Here are some examples of constructing a `Series`:
# create a basic series
pd.Series([0,1,2], index=['a', 'b', 'c'])
Note that index values are on the left.
# create a series using a dictionary of values and index values
pd.Series({'a' : 0, 'b' : 1, 'c' : 2})
# scalar values will be repeated to be the length of the index
pd.Series(5, index=['a', 'b', 'c'])
# but the opposite does not work
# this cell will fail to run!
pd.Series([5, 5, 5], index=['a'])
# if no index is provided, data values will be used as an index
pd.Series([0,1,2])
Once you have a series object you can access the data and index values directly:
# see type of series
myseries = pd.Series({'a' : 0, 'b' : 1, 'c' : 2})
type(myseries)
# list series values
list(myseries.values)
# list series index values
list(myseries.index)
You can access elements of a `Series` using the index
operator, just like for regular lists and tuples in Python. Remember that Python indices start with 0.
Here are a few examples:
# return the first element
myseries[0]
# select everything up until element index 2 (the third element)
myseries[:2]
# find the median value
myseries.median()
Operations can be performed element-wise for the series
.
# see which elements are greater than the medium
myseries > myseries.median()
Use any
or all
to check if a comparison is true for the series as a whole.

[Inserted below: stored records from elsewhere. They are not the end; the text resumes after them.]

/-! Comparisons and patterns that enclosures do not decide (logs 3, 4) -/

/-- The first sample of R81 at phase 1/8 on I = Q = 1 is `cos(pi/4) - sin(pi/4)`, which is 0: it is not positive, so AGC.RUN stays
unprimed on it (R102), and it reads as +0 (R52). -/
theorem test_exact_zero :
    let v := (shift .exact (.rat (1 / 8)) (.rat 1, .rat 1)).1
    isPos (Prim.abs .exact v) = false ∧ (bits32 v).toNat = 0 := by
  have h : (shift .exact (.rat (1 / 8)) (.rat 1, .rat 1)).1.toReal = 0 := by
    rw [(toReal_shift _ _).1, show 2 * Real.pi * (Num.rat (1 / 8)).toReal = Real.pi / 4 by rw [toReal_rat]; push_cast; ring,
      Real.cos_pi_div_four, Real.sin_pi_div_four]
    ring
  refine ⟨?_, ?_⟩
  · rw [Bool.eq_false_iff, Ne, isPos_iff, toReal_abs, h]
    simp
  · rw [bits32_toNat, h]
    exact (realPattern_rne 8 23 0 (by norm_num) (by norm_num) (by norm_num)).zero rfl

/-! Witnesses: the cases of a command at their boundaries. Each theorem lists the cause a command records on states at both sides of
every limit of its statement, NONE where it completes -/

theorem witness_NopResult_cases : [cause (.nop 1#6) State.reset, cause (.nop 0#6) State.reset] = [.badUnit, .none] := by decide
theorem witness_SrstResult_cases : [cause (.srst 63#6) State.reset, cause (.srst 0#6) State.reset] = [.badUnit, .none] := by decide

/-- No operands with `S = 0` are known (U17). The greatest kernel length is checked on the check itself. -/
theorem witness_GenLpkResult_cases :
    cause (.genLpk 1#6) (argsP 0#32 3#32 4#32 one64 []) = .badUnit ∧
    [argsP 0#32 3#32 4#32 inf64 [], argsP 0#32 0#32 4#32 one64 [], argsP 0#32 1024#32 2#32 one64 [],
     argsP 0#32 3#32 0#32 one64 [], argsP 0#32 3#32 4#32 0#64 [], argsP 0#32 3#32 1#32 one64 [],
     argsP 1048574#32 3#32 2#32 one64 [], argsP 1048573#32 3#32 2#32 one64 [], argsP 0#32 1#32 1#32 half64 []].map (cause (.genLpk 0#6)) =
    [.nonfinite, .badParam, .badParam, .badParam, .badParam, .badParam, .range, .none, .none] ∧
    State.reset.tapsBad 1022 = false ∧ State.reset.tapsBad 1023 = false ∧ State.reset.tapsBad 1024 = true := by decide +kernel

theorem witness_FirSetkResult_cases :
    cause (.firSetk 4#6) (args 0#32 3#32 0#32 0#32 0#32 []) = .badUnit ∧ cause (.firSetk 3#6) (args 0#32 3#32 0#32 0#32 0#32 []) = .none ∧
    [args 0#32 0#32 0#32 0#32 0#32 [], args 0#32 2#32 0#32 0#32 0#32 [], args 0#32 1025#32 0#32 0#32 0#32 [],
     args 1048574#32 3#32 0#32 0#32 0#32 [], args 1048573#32 3#32 0#32 0#32 0#32 [], args 0#32 1#32 0#32 0#32 0#32 [],
     args 0#32 1023#32 0#32 0#32 0#32 []].map (cause (.firSetk 0#6)) =
    [.badParam, .badParam, .badParam, .range, .none, .none, .none] := by decide +kernel

/-- In-place buffers `A0, A1` at the limits of MAX_BLOCK and SM_WORDS. -/
def inPlaceArgs : List State :=
  [args 0#32 262145#32 0#32 0#32 0#32 [], args 1048573#32 4#32 0#32 0#32 0#32 [], args 1048577#32 0#32 0#32 0#32 0#32 [],
   args 0#32 262144#32 0#32 0#32 0#32 [], args 1048572#32 4#32 0#32 0#32 0#32 [], args 1048576#32 0#32 0#32 0#32 0#32 []]
def inPlaceCauses : List Cause := [.range, .range, .range, .none, .none, .none]

theorem witness_FirRunResult_cases :
    [cause (.firRun 4#6) State.reset, cause (.firRun 3#6) State.reset] = [.badUnit, .unconfigured] ∧
    inPlaceArgs.map (fun s => cause (.firRun 0#6) (withFir s [0, 0] [] 0)) = inPlaceCauses := by decide +kernel
theorem witness_FirLoadResult_cases :
    [cause (.firLoad 4#6) State.reset, cause (.firLoad 3#6) State.reset] = [.badUnit, .unconfigured] ∧
    inPlaceArgs.map (fun s => cause (.firLoad 0#6) (withFir s [0, 0] [] 0)) = inPlaceCauses := by decide +kernel
theorem witness_FirGetResult_cases :
    [cause (.firGet 4#6) State.reset, cause (.firGet 3#6) State.reset] = [.badUnit, .unconfigured] ∧
    [args 0#32 0#32 0#32 0#32 0#32 [], args 3#32 0#32 0#32 0#32 0#32 [], args 4#32 0#32 0#32 0#32 0#32 []].map
      (fun s => cause (.firGet 0#6) (withFir s [12, 16] [0, 0, 4, 8, 12, 16] 4)) = [.none, .none, .index] := by decide +kernel
theorem witness_FirGdlyResult_cases :
    [cause (.firGdly 4#6) State.reset, cause (.firGdly 3#6) State.reset, cause (.firGdly 0#6) (withFir State.reset [0, 0] [] 0)] =
      [.badUnit, .unconfigured, .none] := by decide +kernel
theorem witness_FirClrResult_cases :
    [cause (.firClr 4#6) State.reset, cause (.firClr 3#6) State.reset, cause (.firClr 0#6) (withFir State.reset [0, 0] [] 0)] =
      [.badUnit, .unconfigured, .none] := by decide +kernel

theorem witness_ShfCfgResult_cases :
    [cause (.shfCfg 4#6) (args 1#32 0#32 0#32 0#32 0#32 []), cause (.shfCfg 3#6) (args 0#32 0#32 0#32 0#32 0#32 []),
     cause (.shfCfg 3#6) (args 1#32 0#32 0#32 0#32 0#32 [])] = [.badUnit, .badParam, .none] := by decide +kernel
/-- I and Q buffers at the limits, then overlapping by one word, touching, and empty on one address. -/
theorem witness_ShfRunResult_cases :
    [cause (.shfRun 4#6) State.reset, cause (.shfRun 3#6) State.reset] = [.badUnit, .unconfigured] ∧
    [argsP 0#32 4#32 4#32 inf64 [], argsP 0#32 300000#32 262145#32 one64 [], argsP 1048573#32 0#32 4#32 one64 [],
     argsP 0#32 1048573#32 4#32 one64 [], argsP 0#32 3#32 4#32 one64 [], argsP 3#32 0#32 4#32 one64 [],
     argsP 0#32 262144#32 262144#32 one64 [], argsP 0#32 4#32 4#32 one64 [], argsP 4#32 0#32 4#32 one64 [],
     argsP 7#32 7#32 0#32 one64 []].map (fun s => cause (.shfRun 0#6) (withShf s 4 0)) =
    [.nonfinite, .range, .range, .range, .range, .range, .none, .none, .none, .none] := by decide +kernel

/-- Rates and taps of RDS.CFG and CDS.CFG at their limits. -/
def downArgs : List State :=
  [args 0#32 0#32 1#32 0#32 0#32 [], args 1#32 0#32 1#32 0#32 0#32 [], args 2#32 3#32 1#32 0#32 0#32 [],
   args 2#32 2#32 0#32 0#32 0#32 [], args 2#32 2#32 1024#32 0#32 0#32 [],
   args 1#32 1#32 1#32 0#32 0#32 [], args 2#32 1#32 3#32 0#32 0#32 []]
def downCauses : List Cause := [.badParam, .badParam, .badParam, .badParam, .badParam, .none, .none]
theorem witness_DownsamplerCfgResult_cases :
    cause (.rdsCfg 4#6) (args 1#32 1#32 1#32 0#32 0#32 []) = .badUnit ∧ downArgs.map (cause (.rdsCfg 3#6)) = downCauses ∧
    cause (.cdsCfg 4#6) (args 1#32 1#32 1#32 0#32 0#32 []) = .badUnit ∧ downArgs.map (cause (.cdsCfg 3#6)) = downCauses := by
  decide +kernel
theorem witness_RdsRunResult_cases :
    [cause (.rdsRun 4#6) State.reset, cause (.rdsRun 3#6) State.reset] = [.badUnit, .unconfigured] ∧
    [args 0#32 262145#32 0#32 0#32 0#32 [], args 1048573#32 4#32 0#32 0#32 0#32 [], args 0#32 6#32 1048573#32 0#32 0#32 [],
     args 0#32 262144#32 0#32 0#32 0#32 [], args 1048572#32 4#32 0#32 0#32 0#32 [], args 0#32 6#32 1048572#32 0#32 0#32 [],
     args 0#32 1#32 1048576#32 0#32 0#32 []].map (fun s => cause (.rdsRun 0#6) (withRds s 3 2)) =
    [.range, .range, .range, .none, .none, .none, .none] := by decide +kernel
theorem witness_CdsRunResult_cases :
    [cause (.cdsRun 4#6) State.reset, cause (.cdsRun 3#6) State.reset] = [.badUnit, .unconfigured] ∧
    [args 0#32 0#32 262145#32 0#32 300000#32 [], args 1048573#32 0#32 4#32 0#32 2#32 [], args 0#32 1048573#32 4#32 0#32 2#32 [],
     args 0#32 0#32 4#32 1048575#32 0#32 [], args 0#32 0#32 4#32 0#32 1048575#32 [], args 0#32 0#32 4#32 100#32 101#32 [],
     args 0#32 0#32 4#32 101#32 100#32 [],
     args 0#32 0#32 4#32 100#32 102#32 [], args 0#32 0#32 4#32 102#32 100#32 [], args 0#32 0#32 1#32 100#32 100#32 [],
     args 1048572#32 1048572#32 4#32 1048574#32 0#32 []].map (fun s => cause (.cdsRun 0#6) (withCds s 2 1)) =
    [.range, .range, .range, .range, .range, .range, .range, .none, .none, .none, .none] := by decide +kernel
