-- ==== Sys2Proof/Certificates/Slice0/Obligations.lean ====
section
/-! DEFINITION. The statements for the provers. Each docstring names the rules of spec/ it speaks of; where
a clause rests on a choice of the model, it names the entry of the assumption log. -/

open Sys2Proof Sys2Proof.Machine Host

/-! ## Wire formats and codec -/

/-- Decode and encode agree (30_encoding.md R112, R116, R118; 41_codec.md R185, R186, R195, R196): the frame
bytes of every well-formed instruction decode to that instruction, in both profiles, for every operand and
every assignment of distinct codes. -/
def Obligations.DecodeOfEncodedInstruction : Prop :=
  ∀ (cfg : Config) (i : Instr), cfg.codes.wf = true → i.wf cfg.profile = true →
    decode cfg (frameBody cfg (i.packet cfg)) = .instr i

/-- The round trip under P1, from a framer in any state: the wire bytes of an instruction hand over, beside the
frames that the start pattern's own bytes may complete for an earlier capture, exactly one frame, and it
decodes to the instruction. It follows from R152, R185 and R195; R198 is the spec's own inference from
them, and the premise is R161's: the start pattern occurs in the start pattern and body together only at
the front. -/
def Obligations.P1InstructionSurvivesTheWire : Prop :=
  ∀ (cfg : Config) (f : Framer) (i : Instr), cfg.profile = .p1 → cfg.codes.wf = true → i.wf .p1 = true →
    (∀ a z : List Byte,
      cfg.syncP1.toList ++ frameBody cfg (i.packet cfg) = a ++ cfg.syncP1.toList ++ z → a = []) →
    (feed cfg f (encode cfg i)).2 =
        (feed cfg f cfg.syncP1.toList).2 ++ [frameBody cfg (i.packet cfg)] ∧
      decode cfg (frameBody cfg (i.packet cfg)) = .instr i

/-- The round trip under P2 when every byte of SYNC_P2 has a nonzero high nibble, from a framer in any state.
It follows from R152, R186 and R196; R198 and R162 are the spec's own inferences from them. CAP_MAX_P2 must
hold the frame and its end pattern: R10 allows smaller values, under which R158 drops the frame. -/
def Obligations.P2InstructionSurvivesTheWire : Prop :=
  ∀ (cfg : Config) (f : Framer) (i : Instr), cfg.profile = .p2 → cfg.codes.wf = true → i.wf .p2 = true →
    (∀ b ∈ cfg.syncP2.toList, 0x0F < b.toNat) → cfg.syncP2 ≠ cfg.syncP2.reverse →
    16 + 2 * i.body.data.length + 4 ≤ cfg.capMaxP2 →
    (feed cfg f (encode cfg i)).2 =
        (feed cfg f cfg.syncP2.toList).2 ++ [frameBody cfg (i.packet cfg)] ∧
      decode cfg (frameBody cfg (i.packet cfg)) = .instr i

/-- R113: an encoder writes flags bits 6..0 as 0, and a P1 decoder ignores them. -/
def Obligations.ReservedFlagBitsAreZeroAndIgnored : Prop :=
  (∀ p : Packet, byteAt (bodyP1 p) 5 = if p.ack then 0x80 else 0x00) ∧
    ∀ (c : List Byte) (x y : Byte), x.getLsbD 7 = y.getLsbD 7 →
      decodeFrame .p1 (c.set 5 x) = decodeFrame .p1 (c.set 5 y)

/-- The length of the P1 and of the P2 frame of a packet. It follows from R112, R114 and R115; R137 is the
spec's own inference from them. -/
def Obligations.FrameLengths : Prop :=
  ∀ (cfg : Config) (p : Packet),
    (encodePacket cfg p).length =
      match cfg.profile with
      | .p1 => 4 + 9 + p.data.length + if cfg.p1Trailer then 4 else 0
      | .p2 => 4 + 16 + 2 * p.data.length + 4

/-- R186: the checks of the P2 decoder are made in the order shown and the first that fails names the event; a
frame that passes them gives the packet whose fields stand at the places of R116 and R118, so that header
byte 7, the encoder's `data_len`, is not read. Logical byte `k` is the low nibbles of wire bytes `2k` and
`2k+1`. -/
def Obligations.P2DecoderChecksAndReadsTheFields : Prop :=
  ∀ (c : List Byte) (l : Nat → Byte),
    (∀ k, l k = ((c.getD (2 * k) 0).extractLsb' 0 4 ++ (c.getD (2 * k + 1) 0).extractLsb' 0 4 : Byte)) →
    (decodeFrame .p2 c = .dropped .shortFrame ↔ c.length < 16) ∧
    (decodeFrame .p2 c = .dropped .oddLength ↔ 16 ≤ c.length ∧ c.length % 2 = 1) ∧
    (decodeFrame .p2 c = .dropped .badNibble ↔
      16 ≤ c.length ∧ c.length % 2 = 0 ∧ ∃ b ∈ c, 0x0F < b.toNat) ∧
    (decodeFrame .p2 c = .dropped .oversized ↔
      16 ≤ c.length ∧ c.length % 2 = 0 ∧ (∀ b ∈ c, b.toNat ≤ 0x0F) ∧ 255 < c.length / 2 - 8) ∧
    decodeFrame .p2 c ≠ .dropped .lengthMismatch ∧
    (16 ≤ c.length → c.length % 2 = 0 → (∀ b ∈ c, b.toNat ≤ 0x0F) → c.length / 2 - 8 ≤ 255 →
      decodeFrame .p2 c = .packet
        { pid := l 0 ++ l 1, origin := l 2, dest := l 3, firstHop := l 4, ack := false,
          cmd := l 5 ++ l 6, data := (List.range (c.length / 2 - 8)).map fun k => l (8 + k) })

/-- R185: a P1 frame is dropped as short, or as of the wrong length, or gives the packet whose fields stand
at the places of R112. -/
def Obligations.P1DecoderReadsTheFields : Prop :=
  ∀ c : List Byte,
    (c.length < 9 → decodeFrame .p1 c = .dropped .shortFrame) ∧
    (9 ≤ c.length → c.length ≠ 9 + (c.getD 8 0).toNat → decodeFrame .p1 c = .dropped .lengthMismatch) ∧
    (9 ≤ c.length → c.length = 9 + (c.getD 8 0).toNat →
      decodeFrame .p1 c = .packet
        { pid := c.getD 0 0 ++ c.getD 1 0, origin := c.getD 2 0, dest := c.getD 3 0,
          firstHop := c.getD 4 0, ack := (c.getD 5 0).getLsbD 7, cmd := c.getD 6 0 ++ c.getD 7 0,
          data := c.drop 9 })

/-- Words written out from R112 and R116 decode to the instructions they stand for (the frames of K1, K2, K5
and D20 in 95_test_vectors.md, and a TOUCH_READ). A sanity check of the decoder. -/
def Obligations.WrittenFramesDecode : Prop :=
  decode Config.reference [0x00, 0x01, 0xFD, 0xFE, 0xFD, 0x80, 0x00, 0x01, 0x01, 0x00] =
      .instr (.assignAddress ⟨1, 253, 254, 253, true, [0]⟩) ∧
    decode Config.reference [0x12, 0x34, 0x05, 0xFF, 0x05, 0x7F, 0x00, 0x18, 0x00] =
      .instr (.showCmd ⟨0x1234, 5, 255, 5, false, []⟩) ∧
    decode { Config.reference with profile := .p2 }
        [0x00, 0x01, 0x00, 0x00, 0x0F, 0x0D, 0x0F, 0x0F, 0x0F, 0x0D, 0x00, 0x00, 0x01, 0x08, 0x00, 0x09,
          0x00, 0x01] =
      .instr (.showCmd ⟨0x0100, 253, 255, 253, false, [1]⟩) ∧
    decode Config.reference
        [0x00, 0x24, 0xFD, 0x00, 0xFD, 0x00, 0x00, 0x10, 0x06, 0x00, 0x00, 0x10, 0x00, 0x00, 0x10] =
      .instr (.setBackgroundColors ⟨0x24, 253, 0, 253, false, [0, 0, 16, 0, 0, 16]⟩) ∧
    decode Config.reference [0x00, 0x2D, 0xFD, 0x00, 0xFD, 0x80, 0x00, 0x19, 0x00] =
      .instr (.touchRead ⟨0x2D, 253, 0, 253, true, []⟩)

/-! ## Byte Framer -/

/-- R154: whatever state a framer is in, the four bytes of the start pattern leave it in CAPTURE with an
empty capture; the byte that completes the match is not captured. In CAPTURE that byte raises
FRAME_RESTARTED (R152's event), in HUNT it raises nothing, and it completes no frame. -/
def Obligations.StartPatternAlwaysWins : Prop :=
  (∀ (cfg : Config) (f : Framer),
    (feed cfg f cfg.startPattern.toList).1 =
      { win := cfg.startPattern, winCount := 4, fstate := .capture, cap := [] }) ∧
  ∀ (cfg : Config) (f : Framer) (b : Byte), (f.slide b).atStart cfg = true →
    (f.fstate = .capture → framerStep cfg f b =
      ⟨{ f.slide b with fstate := .capture, cap := [] }, some .frameRestarted, none⟩) ∧
    (f.fstate = .hunt → framerStep cfg f b =
      ⟨{ f.slide b with fstate := .capture, cap := [] }, none, none⟩)

/-- After any noise, the bytes that follow a start pattern give the same frames as they give after the start
pattern alone from reset. It follows from R152 and R154; R161 is the spec's own inference from them, with
a premise that this form does not need. -/
def Obligations.NoiseBeforeStartIsForgotten : Prop :=
  ∀ (cfg : Config) (f : Framer) (noise body : List Byte),
    (feed cfg f (noise ++ cfg.startPattern.toList ++ body)).2 =
        (feed cfg f (noise ++ cfg.startPattern.toList)).2 ++
          (feed cfg (feed cfg Framer.reset cfg.startPattern.toList).1 body).2 ∧
      (feed cfg f (noise ++ cfg.startPattern.toList ++ body)).1 =
        (feed cfg Framer.reset (cfg.startPattern.toList ++ body)).1

/-- R156: under P1 a capture is complete exactly when it has at least 9 bytes and as many as its ninth byte
says; the whole capture is then the frame and the framer hunts again. -/
def Obligations.P1FrameCompletesByLength : Prop :=
  ∀ (cfg : Config) (f : Framer) (b : Byte), cfg.profile = .p1 → f.fstate = .capture →
    f.cap.length < 264 → (f.slide b).atStart cfg = false →
    (9 ≤ (f.cap ++ [b]).length ∧ (f.cap ++ [b]).length = 9 + ((f.cap ++ [b]).getD 8 0).toNat →
      framerStep cfg f b =
        ⟨{ f.slide b with fstate := .hunt, cap := [] }, none, some (f.cap ++ [b])⟩) ∧
    (¬(9 ≤ (f.cap ++ [b]).length ∧ (f.cap ++ [b]).length = 9 + ((f.cap ++ [b]).getD 8 0).toNat) →
      framerStep cfg f b = ⟨{ f.slide b with cap := f.cap ++ [b] }, none, none⟩)

/-- R157: under P2 a capture is complete exactly when the window equals the end pattern and at least 4 bytes
have been captured; the last 4 captured bytes are trimmed. -/
def Obligations.P2FrameCompletesAtTheEndPattern : Prop :=
  ∀ (cfg : Config) (f : Framer) (b : Byte), cfg.profile = .p2 → f.fstate = .capture →
    f.cap.length ≠ cfg.capMaxP2 → (f.slide b).atStart cfg = false →
    ((f.slide b).win = cfg.syncP2.reverse ∧ 4 ≤ (f.cap ++ [b]).length →
      framerStep cfg f b =
        ⟨{ f.slide b with fstate := .hunt, cap := [] }, none,
          some ((f.cap ++ [b]).take ((f.cap ++ [b]).length - 4))⟩) ∧
    (¬((f.slide b).win = cfg.syncP2.reverse ∧ 4 ≤ (f.cap ++ [b]).length) →
      framerStep cfg f b = ⟨{ f.slide b with cap := f.cap ++ [b] }, none, none⟩)

/-- R158 and R159: in HUNT a byte only slides the window; a byte that meets a full capture drops it, sends
the framer to HUNT and is not captured. -/
def Obligations.FramerHuntsAndOverflows : Prop :=
  ∀ (cfg : Config) (f : Framer) (b : Byte), (f.slide b).atStart cfg = false →
    (f.fstate = .hunt → framerStep cfg f b = ⟨f.slide b, none, none⟩) ∧
    (f.fstate = .capture → f.cap.length = capMax cfg →
      framerStep cfg f b =
        ⟨{ f.slide b with fstate := .hunt, cap := [] }, some .captureOverflow, none⟩)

# are any elements greater than the medium value?
any(myseries > myseries.median())
# are all elements greater than the medium value?
all(myseries > myseries.median())
You can also select values using a logical index series.
# select by greater than median
myseries[myseries > myseries.median()]
myseries
You can also pass a list of indices to select series elements out of order.
# select by list of indices
myseries[[2, 1, 1]]
Other operations are performed element-wise too. For example:
# add series values to self
myseries + myseries
# raise to the 3rd power
myseries ** 3
Since a `Series` has an index
, you can also work with a Series
as if it were a Python dictionary:
# find value with index 'a'
myseries['a']
# set value of 'd'
myseries['d'] = 5
myseries
# see if index value in series
'f' in myseries
# see if index value in series
'c' in myseries
'Naming' a series
A Series
has an optional `name` parameter:
# see current name (not assigned)
print (myseries.name)
If you name a Series
, the name will show up in the information at the bottom:
# set name
myseries.rename('stock_price')
What happens when a Series
gains a dimension? It becomes a `DataFrame`!
We can use the towns
database we imported at the beginning of this Notebook to see how to check out a DataFrame
. The head
function is useful to see the first few rows of a DataFrame
.
# see start of DataFrame
towns_table.head()
Similarly, the tail
function can be used to check the end:
# see end of DataFrame
towns_table.tail()
Like a Series
, a DataFrame
has an index. This one is a numeric range.
# see index
towns_table.index
You can also list the DataFrame
column names:
# see column names
towns_table.columns
And it is often useful to dig into its values:
# see values
towns_table.values
It can be useful to double check the size of the values array. We know from the index
that there are 351 rows, and now we can see there are 17 columns (by a few different methods).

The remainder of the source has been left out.